Hey Sarah! I just read that article as well, and Rachel Held Evan's blog is usually a really interesting read as well!
I just wanted to let you know that I have totally been in your same boat-- growing up in our small town, it seemed like 'church' meant belonging to a certain political party and having one narrow world view. I was looking more for peace and a good state of mind, not a list of things to hate, follow, and regurgitate.
Sort of by accident, we found an Episcopal church in Tulsa (st. Dunstans) that has been so wonderful. The priest is a woman (girl power!) and there are several LGBT members and couples who are out and treated just the same as their straight counterparts. The atmosphere was so surprising because you're free to question, be sarcastic,have your own political opinions, etc. You're encouraged to be honest, not told that people will 'pray for you' until you agree with them.
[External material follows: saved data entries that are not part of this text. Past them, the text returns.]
-- ==== Sys2Proof/Machine/Control.lean ====
section
/-! DEFINITION. Control: branches, splits and seams, loops, calls, EXIT (R165 to R181). -/

namespace Sys2Proof.Machine

/-! ### Targets and guards -/

/-- The address a number of blocks from the warp's block (R43, R44). -/
def blockAt (w : Warp) (o : Int) : Word := word (((w.base.toNat : Int) + 128 * o) % ((2 ^ 57 : Nat) : Int)).toNat

/-- Active lanes whose guard differs from the lowest active lane's (R181). -/
def guardDiffers (w : Warp) (g : Guard) : Mask :=
  match lowest w.active with
  | some l0 => maskOf fun l => w.active.getLsbD l && guardHolds w l g != guardHolds w l0 g
  | none => 0

/-- R169, R176, R177: NONUNIFORM where the guard differs; on to the next block where it holds for no lane; else the instruction. -/
def uniformly (x : Issue) (s : State) (g : Guard) (k : End) : End :=
  let m := guardDiffers x.w g
  if m != 0 then trapWith s Cause.nonuniform m 1
  else if acting x.w g == 0 then .jump s x.w.nextBlock
  else k

/-- A target's alignment (R43). -/
def aligned (x : Issue) (s : State) (g : Guard) (t : Word) (k : End) : End :=
  if field t 0 7 != 0 then trapWith s Cause.misalign (acting x.w g) t else k

/-- The target that every acting lane must agree on (R169). -/
def agreed (x : Issue) (s : State) (g : Guard) (a : Src) (k : Word → End) : End :=
  match lowest (acting x.w g) with
  | none => .jump s x.w.nextBlock
  | some l0 =>
    let t := srcA x a l0
    let m := maskOf fun l => x.w.active.getLsbD l && srcA x a l != t
    if m != 0 then trapWith s Cause.nonuniform m 2 else aligned x s g t (k t)

/-! ### NOP, YIELD, uniform branches -/

def execNop (g : Guard) (s : State) : Result := issue (.nop g) s fun _ s => .ok s

/-- R179. -/
def execYield (g : Guard) (s : State) : Result :=
  issue (.yield g) s fun x s => if acting x.w g == 0 then .ok s else .ok { s with warp := { s.warp with stood := true } }

/-- R169. -/
def execBra (g : Guard) (o : BitVec 33) (s : State) : Result :=
  issue (.bra g o) s fun x s =>
    let t := blockAt x.w o.toInt
    uniformly x s g (aligned x s g t (.jump s t))

/-- R169. -/
def execBrx (g : Guard) (a : Src) (s : State) : Result :=
  issue (.brx g a) s fun x s => uniformly x s g (agreed x s g a fun t => .jump s t)

/-! ### Pleat entries -/

/-- R166's limit of 64, and the four that a handler may push (R365). -/
def pleatRoom (s : State) (k : End) : End :=
  let w := s.warp
  if w.pleats.length ≥ 64 then trapWith s Cause.pleatovf w.active 0
  else
    match w.shadow with
    | some sh => if w.h && w.pleats.length ≥ sh.depth + 4 then hFault s 2 else k
    | none => k

/-- The innermost entry of the current frame. -/
def Warp.innermost (w : Warp) : Option Pleat := if w.frameDepth = 0 then none else w.pleats.head?

def Warp.ds (w : Warp) : List Nat := w.lanes.map (·.d)

/-- Depths set in the lanes of a mask. -/
def Warp.setDs (w : Warp) (m : Mask) (f : Nat → Nat) : Warp := mapLanes w fun l x => if m.getLsbD l then { x with d := f l } else x

/-- An entry popped: the watchdog's count is zero (R183). -/
def Warp.pop (w : Warp) : Warp := { w with pleats := w.pleats.drop 1, wcount := 0 }

/-- The innermost entry replaced. -/
def Warp.setTop (w : Warp) (e : Pleat) : Warp := { w with pleats := e :: w.pleats.drop 1 }

/-- Lanes go on past an entry with n more picks than it saved. -/
def Warp.resumeLanes (w : Warp) (m : Mask) (e : Pleat) (n : Nat) : Warp :=
  ({ w with active := m }.setDs m fun l => min (e.savedD.getD l 0 + n) 16).pop

/-- R181: no matching entry, wrong k or second resume. -/
def noEntry (s : State) : End := trapWith s Cause.seamlayout s.warp.active 0xFF

/-- R170. -/
def execBrc (g : Guard) (o : BitVec 33) (so : BitVec 13) (s : State) : Result :=
  issue (.brc g o so) s fun x s => closing s fun s =>
    let t := blockAt x.w o.toInt
    aligned x s g t (pleatRoom s (
      let w := s.warp
      let taken := acting x.w g
      let rest := w.active &&& ~~~taken
      let e : Pleat := { kind := .split, span := w.active, waiting := taken, resume := some t, seam := blockAt x.w so.toInt, savedD := w.ds }
      let w1 := w.setDs w.active fun _ => 0
      if rest != 0 then .jump { s with warp := { w1 with pleats := e :: w1.pleats, active := rest } } x.w.nextBlock
      else
        .jump { s with warp := { w1 with pleats := { e with phase := true, waiting := 0, resume := some e.seam } :: w1.pleats } } t))

/-- The weft a lane leaves an arm with (R171): exports, then what lay below the arm's d picks. -/
def rebuild (sel : List Nat) (d : Nat) (weft : List Slot) : List Slot :=
  ((sel.map fun k => weft.getD k ({} : Slot)) ++ weft.drop d ++ emptyWeft).take 16

def SeamDecl.sels (d : SeamDecl) (taken : Bool) : List Nat :=
  ((if taken then [d.s4, d.s5, d.s6, d.s7] else [d.s0, d.s1, d.s2, d.s3]).map (·.val)).take d.n.val

/-- R171. -/
def execSeam (g : Guard) (d : SeamDecl) (s : State) : Result :=
  issue (.seam g d) s fun _ s => closing s fun s =>
    let w := s.warp
    match w.innermost with
    | none => noEntry s
    | some e =>
      if e.kind != .split || e.seam != w.base then noEntry s
      else
        let want := if e.phase then d.d1.val else d.d0.val
        let bad := maskOf fun l => w.active.getLsbD l && (w.lane l).d != want
        if bad != 0 then trapWith s Cause.seamlayout bad (word (want + b2w e.phase * 2 ^ 8))
        else
          let sel := SeamDecl.sels d e.phase
          let w1 := mapLanes w fun l x => if w.active.getLsbD l then { x with weft := rebuild sel want x.weft } else x
          if !e.phase && e.waiting != 0 then
            let e1 := { e with phase := true, count := some d.n.val, waiting := w.active, resume := some e.seam }
            .jump { s with warp := { w1.setTop e1 with active := e.waiting } } (e.resume.getD 0)
          else .event { s with warp := w1.resumeLanes (w.active ||| (if e.phase then e.waiting else 0)) e d.n.val } 3

/-- R173. -/
def execMark (g : Guard) (k : Fin 16) (s : State) : Result :=
  issue (.mark g k) s fun _ s => closing s fun s => pleatRoom s (
    let w := s.warp
    let e : Pleat := { kind := .loop, span := w.active, seam := 0, count := some k.val, savedD := w.ds.map fun d => d - min d k.val }
    .event { s with warp := { w.setDs w.active (fun _ => k.val) with pleats := e :: w.pleats } } 4)

def ConformSel.sels (k : Nat) (c : ConformSel) : List Nat :=
  ([c.c0, c.c1, c.c2, c.c3, c.c4, c.c5, c.c6, c.c7].map (·.val)).take k

/-- R174. -/
def execConform (g : Guard) (k : Fin 16) (c : ConformSel) (s : State) : Result :=
  issue (.conform g k c) s fun _ s => closing s fun s =>
    let w := s.warp
    match w.innermost with
    | none => noEntry s
    | some e =>
      if e.kind != .loop || e.count != some k.val then noEntry s
      else
        let full := maskOf fun l => w.active.getLsbD l && (w.lane l).d == 16
        if full != 0 then trapWith s Cause.seamlayout full (word k.val)
        else
          let sel := ConformSel.sels k.val c
          .ok { s with warp := mapLanes w fun l x =>
            if w.active.getLsbD l then { x with weft := rebuild sel x.d x.weft, d := k.val } else x }

/-- R175. -/
def execBrl (g : Guard) (o : BitVec 33) (s : State) : Result :=
  issue (.brl g o) s fun x s => closing s fun s =>
    let t := blockAt x.w o.toInt
    aligned x s g t (
      let w := s.warp
      match w.innermost with
      | none => noEntry s
      | some e =>
        if e.kind != .loop then noEntry s
        else
          let k := e.count.getD 0
          let bad := maskOf fun l => w.active.getLsbD l && (w.lane l).d != k
          if bad != 0 then trapWith s Cause.seamlayout bad (word k)
          else
            let stay := acting x.w g
            let go := w.active &&& ~~~stay
            let next := x.w.nextBlock
            if go != 0 && e.resume.isSome && e.resume != some next then noEntry s
            else
              let e1 := if go != 0 then { e with resume := some next, waiting := e.waiting ||| go } else e
              if stay != 0 then .jump { s with warp := { w.setTop e1 with active := stay } } t
              else .jump { s with warp := w.resumeLanes e1.waiting e k } next)

/-! ### Calls -/

/-- The call level pushed, and the callee's frame entered (R176). -/
def Warp.enterCall (w : Warp) (frame nargs : Nat) : Warp :=
  let level : CallLevel :=
    { lanes := w.lanes.map (fun x => { weft := x.weft, d := x.d, pocket := x.pocket }), frame := w.frame, active := w.active
      depth := w.pleats.length, ret := w.nextBlock }
  let w1 := mapLanes w fun l x =>
    { x with
      weft := (x.weft.take nargs ++ emptyWeft).take 16
      d := if w.active.getLsbD l then nargs else x.d
      pocket := List.replicate frame 0 }
  { w1 with calls := level :: w1.calls, frame := frame }

/-- What CALL and CALLX share once the target is known: the stall of R14, the limit of R18, the call. -/
def callTo (s : State) (frame nargs : Nat) (t : Word) : End :=
  let w := s.warp
  if w.lanes.any fun x => x.weft.any fun v => v.pend.isSome then .stall .values
  else if w.calls.length ≥ 256 then trapWith s Cause.callovf w.active 0
  else .jump { s with warp := w.enterCall frame nargs } t

def execCall (g : Guard) (o : BitVec 33) (frame : Fin 64) (nargs : Fin 16) (s : State) : Result :=
  issue (.call g o frame nargs) s fun x s => closing s fun s =>
    if s.warp.h then hFault s 1
    else
      let t := blockAt x.w o.toInt
      uniformly x s g (aligned x s g t (callTo s frame.val nargs.val t))

def execCallx (g : Guard) (a : Src) (frame : Fin 64) (nargs : Fin 16) (s : State) : Result :=
  issue (.callx g a frame nargs) s fun x s => closing s fun s =>
    if s.warp.h then hFault s 1
    else uniformly x s g (agreed x s g a fun t => callTo s frame.val nargs.val t)

/-- A lane's weft, depth and pocket as a call level holds them. -/
def Lane.restored (x : Lane) (v : SavedLane) : Lane := { x with weft := v.weft, d := v.d, pocket := v.pocket }

/-- The caller's frame as it stood (R177, R167). -/
def Warp.leaveCall (w : Warp) (c : CallLevel) : Warp :=
  { w with
    lanes := mapFrom (fun l x => match c.lanes[l]? with | some v => Lane.restored x v | none => x) 0 w.lanes
    frame := c.frame, calls := w.calls.drop 1 }

/-- R177. -/
def execRet (g : Guard) (nres : Fin 16) (s : State) : Result :=
  issue (.ret g nres) s fun x s => closing s fun s =>
    if s.warp.h then hFault s 1
    else
      let w := s.warp
      let depth := w.pleats.length
      match w.calls with
      | [] => trapWith s Cause.retmatch w.active (word (0x7F + depth * 2 ^ 8))
      | c :: _ =>
        if depth != c.depth then trapWith s Cause.retmatch w.active (word (c.depth + depth * 2 ^ 8))
        else
          uniformly x s g (
            let results := fun (l : Nat) => (w.lane l).weft.take nres.val
            let w1 := w.leaveCall c
            let w2 := mapLanes w1 fun l y => if w.active.getLsbD l then (results l).foldr (fun v z => z.push v) y else y
            .jump { s with warp := { w2 with active := c.active &&& ~~~w.gone } } c.ret)

/-! ### EXIT -/

/-- Where R167 leaves a warp. -/
inductive TakeUp where
  | exited (w : Warp)
  | runs (w : Warp)

/-- R167's procedure; `fuel` counts entries and call levels. -/
def takeUp : Nat → Warp → TakeUp
  | 0, w => .exited w
  | fuel + 1, w =>
    match w.innermost with
    | none =>
      match w.calls with
      | [] => .exited w
      | c :: _ => takeUp fuel (w.leaveCall c)
    | some e =>
      match e.kind with
      | .split =>
        if !e.phase && e.waiting != 0 then
          .runs ({ w.setTop { e with phase := true, waiting := 0, resume := some e.seam } with active := e.waiting }.goTo (e.resume.getD 0))
        else if e.waiting != 0 then
          let w1 := w.resumeLanes e.waiting e (e.count.getD 0)
          .runs { w1.goTo e.seam with phase := .fetch .seam, idx := 2 }
        else takeUp fuel w.pop
      | .loop =>
        if e.waiting != 0 then .runs ((w.resumeLanes e.waiting e (e.count.getD 0)).goTo (e.resume.getD 0))
        else takeUp fuel w.pop

/-- Lanes that go are cleared from every mask (R165). -/
def Warp.clearLanes (w : Warp) (m : Mask) : Warp :=
  { w with
    active := w.active &&& ~~~m
    gone := w.gone ||| m
    pleats := w.pleats.map fun e => { e with span := e.span &&& ~~~m, waiting := e.waiting &&& ~~~m }
    calls := w.calls.map fun c => { c with active := c.active &&& ~~~m }
    shadow := w.shadow.map fun h => { h with active := h.active &&& ~~~m } }

/-- A handler whose last lane went: its entries are discarded and handler mode ends (R365). -/
def Warp.endHandler (w : Warp) : Warp :=
  match w.h, w.shadow with
  | true, some sh => { w with pleats := w.pleats.drop (w.pleats.length - sh.depth), h := false, shadow := none }
  | _, _ => w

/-- Each lane that goes makes its record's join arrival, a release at `pkg` (R200). -/
def exitJoins (s : State) (m : Mask) : State :=
  let w := s.warp
  let s1 := (lanesOf m).foldl (fun s l => match w.recs.getD l none with
    | some r =>
      if r.join then
        let s := releaseAt s .pkg w.id l
        r.joinPa.elim s fun pa => releaseInto s { space := .global, at_ := pa } w.id w.core (some l)
      else s
    | none => s) s
  joinLanes s1 w m

/-- The stack in self-refresh that the join arrivals of some lanes wait for (R392). -/
def exitHeld (s : State) (m : Mask) : Option Nat :=
  (lanesOf m).findSome? fun l => (s.warp.recs.getD l none).bind (joinHeld s s.warp.ctx)

/-- Whether a lane's record owes a join arrival. -/
def owesJoin (w : Warp) (l : Nat) : Bool := ((w.recs.getD l none).map (·.join)).getD false

/-- R180. A join arrival is a release, so it follows the matrix operations the warp issued (R263). -/
def execExit (g : Guard) (s : State) : Result :=
  issue (.exit g) s fun x s => closing s fun s =>
    let m := acting x.w g
    if m == 0 then .jump s x.w.nextBlock
    else if (lanesOf m).any (owesJoin s.warp) && jobsDue s s.warp then .stall .matrixDone
    else if let some n := exitHeld s m then .stall (.stack n)
    else
      let s1 := exitJoins s m
      let w1 := s1.warp.clearLanes m
      if w1.active != 0 then .jump { s1 with warp := w1 } x.w.nextBlock
      else
        match takeUp (w1.pleats.length + w1.calls.length + 1) w1.endHandler with
        | .runs w2 => .done { s1 with warp := w2 }
        | .exited w2 => .done (leaveIfQuiet { s1 with warp := { w2 with status := .leaving } } w2.id)

end Sys2Proof.Machine
end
It's been amazing, and i feel really fortunate that I found it--- even my nearly Agnostic very scientific minded husband is ;)Episcopalians are traditionally creeped out by evangelizing (they tend to be more introverted, lol) but for someone who's looking for what I was looking for, I highly recommend it. The services are also very liturgical and beautiful. No shouting or hand raising, just a nice soothing experience, which I like.